- Theatrical poster
- Directed by: Jack Conway
- Screenplay by: William Ludwig; Harry Ruskin; Arthur Wimperis;
- Adaptation by: Monckton Hoffe; Gina Kaus;
- Based on: The Nutmeg Tree 1937 novel by Margery Sharp
- Produced by: Everett Riskin
- Starring: Greer Garson; Walter Pidgeon;
- Cinematography: Joseph Ruttenberg
- Edited by: John D. Dunning
- Music by: Adolph Deutsch
- Distributed by: Metro-Goldwyn-Mayer
- Release date: August 8, 1948;
- Running time: 99 minutes
- Country: United States
- Language: English
- Budget: $2,706,000
- Box office: $4,497,000

= Julia Misbehaves =

1948 film

Julia Misbehaves is a 1948 American romantic comedy film starring Greer Garson and Walter Pidgeon as a married couple who are separated by the man's snobbish family. They meet again many years later, when the daughter whom the man has raised, played by Elizabeth Taylor, invites her mother to her wedding. The film also features Peter Lawford and Cesar Romero.

This adaptation of Margery Sharp's 1937 novel The Nutmeg Tree, which was also the basis of the 1940 Broadway play Lady in Waiting, was director Jack Conway's final film.

==Plot==
In 1936 London, mature showgirl Julia Packett leads a precarious life. She pretends to be contemplating suicide in order to finagle some money out of a male friend in order to pay her bills. Then she receives a wedding invitation from her daughter Susan. As a young woman, Julia had married wealthy William Packett. However, after 14 months of marriage, his disapproving mother broke them up. Julia returned to show business but left her infant daughter with William so that the child could be raised in a safe environment.

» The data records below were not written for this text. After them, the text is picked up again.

/-- The hypotheses of PlantEvents can be met together. -/
theorem test_meets_PlantEvents_1 :
    (∃ (s : State) (ref : CmdRef) (at_ : Int) (arg : List Byte),
      (s.core.pair.plant = some (ref, at_, 1, arg) ∧ at_ ≤ (s.core.modu.start : Int) + s.core.plantP64) ∧
      (u8 arg 0 = 8 ∧ zeroAt arg 1 11 = true ∧ s.core.mode.code ≠ .safe ∧ s.core.mode.code ≠ .off ∧
        s.core.bist.inPlace = none)) := by
  exact ⟨base [] (fun c =>
        { c with pair := { c.pair with plant := some (⟨0, 0x0812, 0, 1, 0, 0, 0, 0⟩, 0, 1, [8] ++ zeros 11) }, mode := { c.mode with code := .drive } }),
        ⟨0, 0x0812, 0, 1, 0, 0, 0, 0⟩, 0, [8] ++ zeros 11, by decide +kernel⟩

/-- The hypotheses of RegisterAccesses can be met together. -/
theorem test_meets_RegisterAccesses_0 :
    (∃ (s : State) (a : BitVec 32) (v : BitVec 32) (r : RegRow),
      (a.toNat / 0x10000 = 0x4014 ∧ regRow a.toNat = some r ∧ a.toNat % 4 = 0) ∧
      (s.core.domainOn (domainOf a.toNat) = true ∧ s.core.running = false ∧ s.core.setNow a.toNat = 0)) ∧
    (∃ (s : State) (a : BitVec 32) (v : BitVec 32), s.core.running = true ∧ ownedReg a.toNat = true) ∧
    (∃ (s : State) (a : BitVec 32) (v : BitVec 32), a.toNat / 0x10000 = 0x4012 ∧ a.toNat % 4 = 0 ∧ s.core.domainOn
       (domainOf a.toNat) = true) ∧
    (∃ (s : State) (a : BitVec 32), latchesHi a.toNat = true) := by
  refine ⟨?_, ?_, ?_, ?_⟩
  · exact ⟨base [] (fun c => c.setF PWR_STATUS.ON 0x3FF), 0x40140000, 7, ⟨0x40140000, 4, 1, 0x3C, 0x3F, 0, 0⟩, by decide +kernel⟩
  · exact ⟨base [] (fun c => { c with mode := { c.mode with code := .drive } }), 0x40090000, 7, by decide +kernel⟩
  · exact ⟨base [] (fun c => c.setF PWR_STATUS.ON 0x3FF), 0x40120000, 7, by decide +kernel⟩
  · exact ⟨base [] (fun c => { c with now := 0x500000000 }), BitVec.ofNat 32 MOD_TIME_LO.a, by decide +kernel⟩

/-- The hypotheses of GetReplies can be met together. -/
theorem test_meets_GetReplies_0 :
    (∃ (s : State) (m : Msg) (p : List Byte),
      (Ready s.core 0x0107 m p) ∧
      (s.core.mode.code ≠ .off ∧ p = [])) ∧
    (∃ (s : State) (m : Msg) (p : List Byte),
      (Ready s.core 0x0202 m p) ∧
      (s.core.mode.code ≠ .off ∧ p = [])) ∧
    (∃ (s : State) (m : Msg) (p : List Byte),
      (Ready s.core 0x0211 m p) ∧
      (s.core.mode.code ≠ .off ∧ p = [])) ∧
    (∃ (s : State) (m : Msg) (p : List Byte),
      (Ready s.core 0x0221 m p) ∧
      (s.core.mode.code ≠ .off ∧ p = [])) ∧
    (∃ (s : State) (m : Msg) (p : List Byte),
      (Ready s.core 0x0223 m p) ∧
      (s.core.mode.code ≠ .off ∧ p = [])) ∧
    (∃ (s : State) (m : Msg) (p : List Byte),
      (Ready s.core 0x0231 m p) ∧
      (s.core.mode.code ≠ .off ∧ p = [])) ∧
    (∃ (s : State) (m : Msg) (p : List Byte),
      (Ready s.core 0x0241 m p) ∧
      (s.core.mode.code ≠ .off ∧ p = [])) ∧
    (∃ (s : State) (m : Msg) (p : List Byte),
      (Ready s.core 0x0251 m p) ∧
      (s.core.mode.code ≠ .off ∧ p = [])) := by
  refine ⟨?_, ?_, ?_, ?_, ?_, ?_, ?_, ?_⟩
  · exact ⟨base [] (fun c => { c with mode := { c.mode with code := .hold } }), ⟨3, 0, 7, 9, []⟩, [], by decide +kernel⟩
  · exact ⟨base [] (fun c => { c with mode := { c.mode with code := .hold } }), ⟨3, 0, 7, 9, []⟩, [], by decide +kernel⟩
  · exact ⟨base [] (fun c => { c with mode := { c.mode with code := .hold } }), ⟨3, 0, 7, 9, []⟩, [], by decide +kernel⟩
  · exact ⟨base [] (fun c => { c with mode := { c.mode with code := .hold } }), ⟨3, 0, 7, 9, []⟩, [], by decide +kernel⟩
  · exact ⟨base [] (fun c => { c with mode := { c.mode with code := .hold } }), ⟨3, 0, 7, 9, []⟩, [], by decide +kernel⟩
  · exact ⟨base [] (fun c => { c with mode := { c.mode with code := .hold } }), ⟨3, 0, 7, 9, []⟩, [], by decide +kernel⟩
  · exact ⟨base [] (fun c => { c with mode := { c.mode with code := .hold } }), ⟨3, 0, 7, 9, []⟩, [], by decide +kernel⟩
  · exact ⟨base [] (fun c => { c with mode := { c.mode with code := .hold } }), ⟨3, 0, 7, 9, []⟩, [], by decide +kernel⟩

/-- The hypotheses of GetReplies can be met together. -/
theorem test_meets_GetReplies_1 :
    (∃ (s : State) (m : Msg) (p : List Byte),
      (Ready s.core 0x0253 m p) ∧
      (s.core.mode.code ≠ .off ∧ p = [])) ∧
    (∃ (s : State) (m : Msg) (p : List Byte),
      (Ready s.core 0x0255 m p) ∧
      (s.core.mode.code ≠ .off ∧ p = [])) ∧
    (∃ (s : State) (m : Msg) (p : List Byte),
      (Ready s.core 0x0261 m p) ∧
      (s.core.mode.code ≠ .off ∧ p = [])) ∧
    (∃ (s : State) (m : Msg) (p : List Byte),
      (Ready s.core 0x0271 m p) ∧
      (s.core.mode.code ≠ .off ∧ p = [])) ∧
    (∃ (s : State) (m : Msg) (p : List Byte),
      (Ready s.core 0x0281 m p) ∧
      (s.core.mode.code ≠ .off ∧ p = [])) ∧
    (∃ (s : State) (m : Msg) (p : List Byte),
      (Ready s.core 0x0291 m p) ∧
      (s.core.mode.code ≠ .off ∧ p = [])) ∧
    (∃ (s : State) (m : Msg) (p : List Byte),
      (Ready s.core 0x0293 m p) ∧
      (s.core.mode.code ≠ .off ∧ p = [])) ∧
    (∃ (s : State) (m : Msg) (p : List Byte),
      (Ready s.core 0x02A1 m p) ∧
      (s.core.mode.code ≠ .off ∧ p = [])) := by
  refine ⟨?_, ?_, ?_, ?_, ?_, ?_, ?_, ?_⟩
  · exact ⟨base [] (fun c => { c with mode := { c.mode with code := .hold } }), ⟨3, 0, 7, 9, []⟩, [], by decide +kernel⟩
  · exact ⟨base [] (fun c => { c with mode := { c.mode with code := .hold } }), ⟨3, 0, 7, 9, []⟩, [], by decide +kernel⟩
  · exact ⟨base [] (fun c => { c with mode := { c.mode with code := .hold } }), ⟨3, 0, 7, 9, []⟩, [], by decide +kernel⟩
  · exact ⟨base [] (fun c => { c with mode := { c.mode with code := .hold } }), ⟨3, 0, 7, 9, []⟩, [], by decide +kernel⟩
  · exact ⟨base [] (fun c => { c with mode := { c.mode with code := .hold } }), ⟨3, 0, 7, 9, []⟩, [], by decide +kernel⟩
  · exact ⟨base [] (fun c => { c with mode := { c.mode with code := .hold } }), ⟨3, 0, 7, 9, []⟩, [], by decide +kernel⟩
  · exact ⟨base [] (fun c => { c with mode := { c.mode with code := .hold } }), ⟨3, 0, 7, 9, []⟩, [], by decide +kernel⟩
  · exact ⟨base [] (fun c => { c with mode := { c.mode with code := .hold } }), ⟨3, 0, 7, 9, []⟩, [], by decide +kernel⟩
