/-- R42, R43: a silent cell leaves the state of its lane. -/
theorem undisturbed_silentCell (hf : Spared f) (hlegs : OffLegs f n)
    (hevent : Apart f (LNK_LANE_EVENT.BYPASS_UNCONFIRMED n)) : Undisturbed f c (c.silentCell n) := by
  have silent : Undisturbed f c (((c.modCell n fun x => { x with adm := .silent, wasSilent := true }).forceCell n 4).raise
      .cellSilent n [n] true) :=
    (undisturbed_modCell.trans (undisturbed_forceCell hf hlegs)).trans (undisturbed_raise hf)
  unfold Machine.Core.silentCell
  exact undisturbed_ite (silent.trans (undisturbed_unconfirmed hf hevent)) silent

/-- R133: the record of a cell on the list of characters. -/
theorem charEntry_cells {type index reason serial : Nat} {trips : List Nat} :
    (c.charEntry type index reason serial trips).cells = c.cells := by
  unfold Machine.Core.charEntry
  dsimp only
  split
  · rfl
  · exact (congrArg Machine.Core.cells onlyAlarm_raise.1 :)

theorem hasAlarm_charEntry {nm : AlarmName} {inst : Nat} {data : List Nat} {type index reason serial : Nat}
    {trips : List Nat} (h : HasAlarm c nm inst data) (hne : nm ≠ .charListFull) (hfold : nm ≠ .alarmTableFold) :
    HasAlarm (c.charEntry type index reason serial trips) nm inst data := by
  unfold Machine.Core.charEntry
  dsimp only
  split
  · exact h
  · exact hasAlarm_raise_other (c := c.event LGR_EVENT.CHAR_LIST_FULL) h hne hfold

theorem retireRecord_cells : (c.retireRecord n).cells = c.cells := by
  unfold Machine.Core.retireRecord
  dsimp only
  split <;> rfl

theorem retireRecord_tlm : (c.retireRecord n).tlm = c.tlm := by
  unfold Machine.Core.retireRecord
  dsimp only
  split <;> rfl

theorem startBypass_tlm : (c.startBypass n).tlm = c.tlm := by
  unfold Machine.Core.startBypass
  split <;> rfl

/-- The start of a bypass is no outcome. -/
theorem cell_startBypass {α : Type} {g : Cell → α} {m : Nat}
    (hg : ∀ x t, g { x with bcOn := true, bcFirst := none, bcNext := t, boOn := false } = g x) :
    g ((c.startBypass n).cell m) = g (c.cell m) := by
  unfold Machine.Core.startBypass
  split
  · rw [cell_modCell]
    split
    · rename_i hm
      rw [hg, hm]
    · rfl
  · rfl

end Outcomes

/-! ### The lane state events -/
section Events
variable {s : State} {l : Fin 128}

/-- R93: a lane whose training is complete. -/
def validLane (c : Machine.Core) (n : Nat) : Machine.Core := (c.setLaneState n 2).clearCause .laneDown n

theorem exec_laneTrainingComplete (htraining : s.core.laneState l.val = 1)
    (hruns : 8 ≤ (s.core.lane l.val).commaRun ∧ 7 ≤ (s.core.lane l.val).crcRun ∧ (s.core.lane l.val).rtts.length = 16)
    (hpad : s.core.flag (LNK_LANE_STATUS.PAD_ACKED l.val) = true) (hserial : (s.core.lane l.val).serialKnown = true) :
    exec (.laneTrainingComplete l) s =
      go (fun c _ => (validLane c l.val).identity l.val) s :=
  congrArg Host.Outcome.next (run_congr (if_pos ⟨htraining, hruns.1, hruns.2.1, hruns.2.2, hpad, hserial⟩))

theorem exec_laneTrainingTimeout (htraining : s.core.laneState l.val = 1)
    (hlate : (s.core.lane l.val).trainAt + 5000000 ≤ s.core.now ∨ s.core.flag (LNK_LANE_EVENT.TIMING_FAIL l.val) = true) :
    exec (.laneTrainingTimeout l) s =
      go (fun c _ => ((c.setLaneState l.val 3).modLane l.val fun x => { x with silentAt := c.now }).silentCell l.val) s :=
  congrArg Host.Outcome.next (run_congr (if_pos ⟨htraining, hlate⟩))

theorem exec_silentRetry (hsilent : s.core.laneState l.val = 3)
    (hlate : (s.core.lane l.val).silentAt + 1000000000 ≤ s.core.now) :
    exec (.silentRetry l) s = go (fun c _ => c.startTraining l.val) s :=
  congrArg Host.Outcome.next (run_congr (if_pos ⟨hsilent, hlate⟩))

theorem exec_laneDown (hvalid : s.core.laneState l.val = 2) (hmiss : 4 ≤ (s.core.lane l.val).missRun) :
    exec (.laneDown l) s = go (fun c _ => (((c.laneError l.val 16).event (LNK_LANE_EVENT.DOWN l.val)).raise .laneDown
      l.val [l.val] true).startTraining l.val) s :=
  congrArg Host.Outcome.next (run_congr (if_pos ⟨hvalid, hmiss⟩))

theorem exec_lnkRetrain (hon : s.core.laneState l.val ≠ 0) :
    exec (.lnkRetrain l) s = go (fun c _ => c.startTraining l.val) s :=
  congrArg Host.Outcome.next (run_congr (if_neg hon))

/-- R96: a lane that has become FAULTY, its event and its alarm. -/
def faultyLane (c : Machine.Core) (n : Nat) : Machine.Core :=
  ((c.setLaneState n 4).event (LNK_LANE_EVENT.FAULTY n)).raise .laneFaulty n [n, n, (c.lane n).errors] true

/-- R96: the cell of a FAULTY lane, retired and shorted. -/
def faultyCell (c : Machine.Core) (n : Nat) : Machine.Core :=
  ((((c.endMsg n).modLane n fun y => { y with queue := [] }).modCell n fun y =>
    { y with adm := .retired, gone := true, legHold := 0 }).forceCell n 4).startBypass n

theorem exec_laneFaulty (hon : s.core.laneState l.val = 1 ∨ s.core.laneState l.val = 2)
    (hlimit : 64 < (s.core.lane l.val).errors ∨ (s.core.lane l.val).tries = 4) :
    exec (.laneFaulty l) s = go (fun c _ => ((faultyCell (faultyLane c l.val) l.val).charEntry 1 l.val
      (if 64 < (c.lane l.val).errors then 4 else 5) (c.lane l.val).serial []).retireRecord l.val) s :=
  congrArg Host.Outcome.next (run_congr (if_pos ⟨hon, hlimit⟩))

variable {c : Machine.Core} {n : Nat}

On the boat trip to France, Julia meets and falls for muscular acrobat Fred Ghenoccio, and when in Paris, she performs with his troupe with great success. Later, Fred proposes to her as her train pulls away from the station.

Julia reaches her destination penniless, so following her usual methods, she convinces a stranger, Colonel Willowbrook, to give her money, supposedly for an evening gown and other clothing. However, she sneaks away before Willowbrook tries to become better acquainted with her.

Her mother-in-law is less than pleased to see her, but Julia manages to see Susan, who insists that Julia stay. As time goes by, William's love for Julia resurfaces. Julia observes that Susan has strong feelings for lovestruck painter Ritchie Lorgan, though he is not her fiancé. Though Susan claims to be merely annoyed, Julia sees that Susan loves Ritchie and successfully brings the two together.

Julia remains skeptical of William's newfound love, unable to forget the past. Complications arise when Fred shows up to claim her. However, when William encounters his old friend Colonel Willowbrook, he learns of Julia's affair with Fred. William persuades Willowbrook to pretend to not know him and to interrupt their breakfast. The revelation of Julia's questionable method of raising funds sends Fred packing.

Eventually, Susan takes Julia's suggestion and elopes with Ritchie. When William chases after them, followed by Julia, they discover that they have been tricked into going to the wrong place. Following Susan's instructions, servants drive away their cars, leaving them stranded for 48 hours in their isolated honeymoon cabin. Julia tries to walk away in a rainstorm, but ends up in the mud. When William comes to her rescue, he ends up sprawled in the muck as well, leaving them both laughing at their predicament.

==Cast==

- Greer Garson as Julia Packett
- Walter Pidgeon as William Sylvester Packett
- Peter Lawford as Ritchie Lorgan
- Elizabeth Taylor as Susan Packett
- Cesar Romero as Fred Ghenoccio
- Lucile Watson as Mrs. Packett
- Nigel Bruce as Colonel Bruce "Bunny" Willowbrook
- Mary Boland as Ma Gheneccio
- Reginald Owen as Benjamin Hawkins, Julia's friend
- Henry Stephenson as Lord Pennystone, Susan's future father-in-law
- Aubrey Mather as the Vicar
- Ian Wolfe as Hobson, the butler
- Fritz Feld as Pepito
- Phyllis Morris as Daisy
- Veda Ann Borg as Louise
- Harry Allen as bill collector (uncredited)
- Edmund Breon as Jaime (uncredited)

Cast notes
- Elizabeth Taylor turned 16 during the filming of Julia Misbehaves and also received her first onscreen kiss, from Peter Lawford. Taylor had a crush on Lawford and pursued him, but he had been warned that she was off-limits and told her that there was no chance of a romance between them. Taylor stayed in bed for days until a visit from Lawford smoothed things out, and they remained friends.
- During filming, Lawford introduced Greer Garson to E. E. "Buddy" Fogelson, an oil and cattle millionaire from Texas, whom she married the next year.
- Julia Misbehaves was the fifth of nine films in which Walter Pidgeon and Greer Garson co-starred.
The films in which they co-starred were:
1. Blossoms in the Dust (1941)
2. Mrs. Miniver (1942)
3. Madame Curie (1943)
4. The Youngest Profession (1943), cameo with Ms. Garson and Mr. Pidgeon
5. Mrs. Parkington (1944)
6. Julia Misbehaves (1948)
7. That Forsyte Woman (1949)
8. The Miniver Story (1950)
9. Scandal at Scourie (1953)

==Production==
Julia Misbehaves began with the working titles The Nutmeg Tree (the title of the 1937 novel by Margery Sharp upon which the film was based) and Speak to Me of Love. The screenplay was originally to have been written by James Hilton and would have starred Gracie Fields. Announced in April 1941, it was postponed later in the year because Fields was unavailable.

In 1946, the project was revived, with Greer Garson in the lead role and with Everett Riskin as the producer, replacing Dore Schary, who had replaced Sidney Franklin.

==Box office==
The film earned $2,948,000 in the U.S. and Canada and $1,549,000 in other markets, resulting in a profit of $298,000.

==Critical reception==
A New York Times review wrote that Garson was "out of her element" in the film, but a Variety reviewer said that she "acquits herself like a lady out to prove she can be hoydenish when necessary. She proves it and audiences will like the new Garson."